Light and a procession of shadows

Light fills our living room in a very beautiful way every evening. The window does not have any blinds yet, and we are waiting for our power drill to arrive, but part of me will miss the bold, unfiltered light. Last night after a simple dinner of corn on the cob (one of the best summer vegetables) and black beans and rice, Guion worked on all of the technical details involved in pre-brewing (math, washers, wrenches, pipes). I sat on the couch and watched him while I read and drank a glass of wine. I thought about the serious joy that comes from focus. We were both intensely concentrated on our tasks–Guion, on preventing leaks; me, on connecting ideas–and though our solemn faces and knit brows would never betray it, we were very happy.

I am re-reading Jacob’s Room by Woolf now, because our church has a book club and I want to go. I miss talking about books. This is the best passage in the novel, in my opinion, and it reminds me why I love Woolf and why she always changes the way I think about people:

It seems then that men and women are equally at fault. It seems that a profound, impartial, and absolutely just opinion of our fellow creatures is utterly unknown. Either we are men, or we are women. Either we are cold, or we are sentimental. Either we are young, or growing old. In any case life is but a procession of shadows, and God knows why it is that we embrace them so eagerly, and see them depart with such anguish, being shadows. And why, if this and much more than this is true, why are we yet surprised in the window corner by a sudden vision that the young man in the chair is of all things in the world most real, the most solid, the best known to us–why indeed? For the moment after we know nothing about him. Such is the manner of our seeing. Such the conditions of our love.

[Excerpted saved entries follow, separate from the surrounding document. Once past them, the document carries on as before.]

-- ==== Sys2Proof/Laws/Window.lean ====
section
/-! SUPPORT. The register map decoded: where each register stands, what its bytes are, what a write of its bytes changes. -/

namespace Sys2Proof.Machine

theorem Reg.mem_all (r : Reg) : r ∈ Reg.all := by cases r <;> decide

/-- No two registers overlap. -/
theorem Reg.disjoint (r r' : Reg) : r = r' ∨ r.base + r.size ≤ r'.base ∨ r'.base + r'.size ≤ r.base := by
  have h : ∀ r ∈ Reg.all, ∀ r' ∈ Reg.all, r = r' ∨ r.base + r.size ≤ r'.base ∨ r'.base + r'.size ≤ r.base := by decide +kernel
  exact h r r.mem_all r' r'.mem_all

/-- Every register lies inside the window and spans at least one byte. -/
theorem Reg.bounds (r : Reg) : 0 < r.size ∧ r.base + r.size ≤ 0x800 := by cases r <;> decide

/-- An address locates to byte `j` of register `r` exactly when it is `r`'s base plus `j`, inside `r`. -/
theorem locate_eq_some (a : Nat) (r : Reg) (j : Nat) : locate a = some (r, j) ↔ a = r.base + j ∧ j < r.size := by
  unfold locate
  constructor
  · intro h
    obtain ⟨r', hf, he⟩ := Option.map_eq_some_iff.mp h
    have hp := List.find?_some hf
    simp only [Bool.and_eq_true, decide_eq_true_eq] at hp
    injection he with h1 h2
    subst h1
    omega
  · rintro ⟨rfl, hj⟩
    cases hf : Reg.all.find? fun r' => r'.base ≤ r.base + j && r.base + j < r'.base + r'.size with
    | none =>
      have := List.find?_eq_none.mp hf r r.mem_all
      simp only [Bool.and_eq_true, decide_eq_true_eq] at this
      omega
    | some r' =>
      have hp := List.find?_some hf
      simp only [Bool.and_eq_true, decide_eq_true_eq] at hp
      rcases Reg.disjoint r r' with rfl | h | h
      · simp
      · omega
      · omega

@[simp] theorem locate_base_add (r : Reg) (j : Nat) (h : j < r.size) : locate (r.base + j) = some (r, j) :=
  (locate_eq_some _ _ _).mpr ⟨rfl, h⟩

/-- A reserved address is one that no register spans. -/
theorem locate_eq_none (a : Nat) : locate a = none ↔ ∀ r : Reg, a < r.base ∨ r.base + r.size ≤ a := by
  constructor
  · intro h r
    by_contra hn
    have := (locate_eq_some a r (a - r.base)).mpr (by omega)
    rw [h] at this
    cases this
  · intro h
    cases hl : locate a with
    | none => rfl
    | some p =>
      have := (locate_eq_some a p.1 p.2).mp hl
      have := h p.1
      omega

@[simp] theorem State.regBytes_length (s : State) (r : Reg) : (s.regBytes r).length = r.size := by
  cases r <;> simp [State.regBytes, Reg.size]

/-- A read of byte `j` of a register that is neither write-only nor a buffer. -/
theorem State.windowRead_reg (s : State) (r : Reg) (j : Nat) (hj : j < r.size) (ha : r.access ≠ .writeOnly) (hb : r.isBuffer = false) :
    s.windowRead (r.base + j) = (s.regBytes r).getD j 0x00 &&& r.mask j := by
  simp [State.windowRead, hj, ha, hb]

/-- A read of a buffer byte. -/
theorem State.windowRead_buffer (s : State) (r : Reg) (j : Nat) (hj : j < r.size) (hb : r.isBuffer = true) :
    s.windowRead (r.base + j) = s.mem.read (r.base + j) := by
  have ha : r.access ≠ .writeOnly := by cases r <;> simp_all [Reg.isBuffer, Reg.access]
  simp [State.windowRead, hj, ha, hb]

/-- `rd` of a register with no reserved bits, neither write-only nor a buffer, gives its bytes. -/
theorem State.rd_eq_regBytes (s : State) (r : Reg) (ha : r.access ≠ .writeOnly) (hb : r.isBuffer = false)
    (hm : ∀ j < r.size, r.mask j = 0xFF) : s.rd r = s.regBytes r := by
  apply List.ext_getElem
  · simp [State.rd, State.windowBytes]
  · intro j h1 h2
    have hj : j < r.size := by simpa [State.rd, State.windowBytes] using h1
    have hff : ∀ b : Byte, b &&& 0xFF = b := by
      intro b
      exact BitVec.and_allOnes
    simp only [State.rd, State.windowBytes, List.getElem_map, List.getElem_range]
    rw [State.windowRead_reg s r j hj ha hb, hm j hj, hff, List.getD_eq_getElem _ _ h2]

/-- A register holds the bytes just written to it. -/
theorem State.regBytes_setRegBytes_same (s : State) (r : Reg) (bs : List Byte) (hw : r.access ≠ .readOnly) (hb : r.isBuffer = false)
    (hc : r ≠ .cmd) (hl : bs.length = r.size) : (s.setRegBytes r bs).regBytes r = bs := by
  cases r <;>
    first
    | exact absurd rfl hw
    | exact absurd rfl hc
    | exact absurd hb (by decide)
    | exact beBytes_fromBE _ _ _ hl (by decide)

/-- Writing one register's bytes leaves every other register's. -/
theorem State.regBytes_setRegBytes_other (s : State) (r r' : Reg) (bs : List Byte) (h : r' ≠ r) :
    (s.setRegBytes r bs).regBytes r' = s.regBytes r' := by
  cases r <;> cases r' <;> first | exact absurd rfl h | rfl

/-- Writing a register's bytes leaves the buffers' memory. -/
@[simp] theorem State.setRegBytes_mem (s : State) (r : Reg) (bs : List Byte) : (s.setRegBytes r bs).mem = s.mem := by cases r <;> rfl

/-- Writing a register's bytes leaves the host's port. -/
@[simp] theorem State.setRegBytes_port (s : State) (r : Reg) (bs : List Byte) : (s.setRegBytes r bs).port = s.port := by cases r <;> rfl

@[simp] theorem State.windowWrites_nil (s : State) (addr : Nat) : s.windowWrites addr [] = s := rfl

@[simp] theorem State.windowWrites_cons (s : State) (addr : Nat) (b : Byte) (rest : List Byte) :
    s.windowWrites addr (b :: rest) = (s.windowWrite addr b).windowWrites (addr + 1) rest := rfl

/-- Consecutive writes that stay inside a buffer write its bytes and nothing else. -/
theorem State.windowWrites_buffer (s : State) (r : Reg) (hb : r.isBuffer = true) (j : Nat) (bs : List Byte) (h : j + bs.length ≤ r.size) :
    s.windowWrites (r.base + j) bs = { s with mem := s.mem.writeRange (r.base + j) bs } := by
  have ha : r.access ≠ .readOnly := by cases r <;> simp_all [Reg.isBuffer, Reg.access]
  induction bs generalizing s j with
  | nil => rfl
  | cons b rest ih =>
    simp only [List.length_cons] at h
    have hw : s.windowWrite (r.base + j) b = { s with mem := s.mem.write (r.base + j) b } := by
      simp [State.windowWrite, (locate_eq_some (r.base + j) r j).mpr ⟨rfl, by omega⟩, ha, hb]
    rw [State.windowWrites_cons, hw, Nat.add_assoc, ih _ (j + 1) (by omega)]
    simp only [Memory.writeRange, Nat.add_assoc]

end Sys2Proof.Machine
end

Jacob’s Room, Virginia Woolf

Oh, Guion has a little website now, too! Check it out.

“Only at Christmas Time” by Sufjan Stevens came on Pandora while I was cleaning out old accounts at work today and I nearly started crying. Something about that song always gets me. It’s so beautiful. And then “Fidelity” (Regina Spektor) came on, and I felt like I was a freshman at Carolina all over again, walking to Hamilton Hall and feeling full of helium, terrified and smiling at everyone.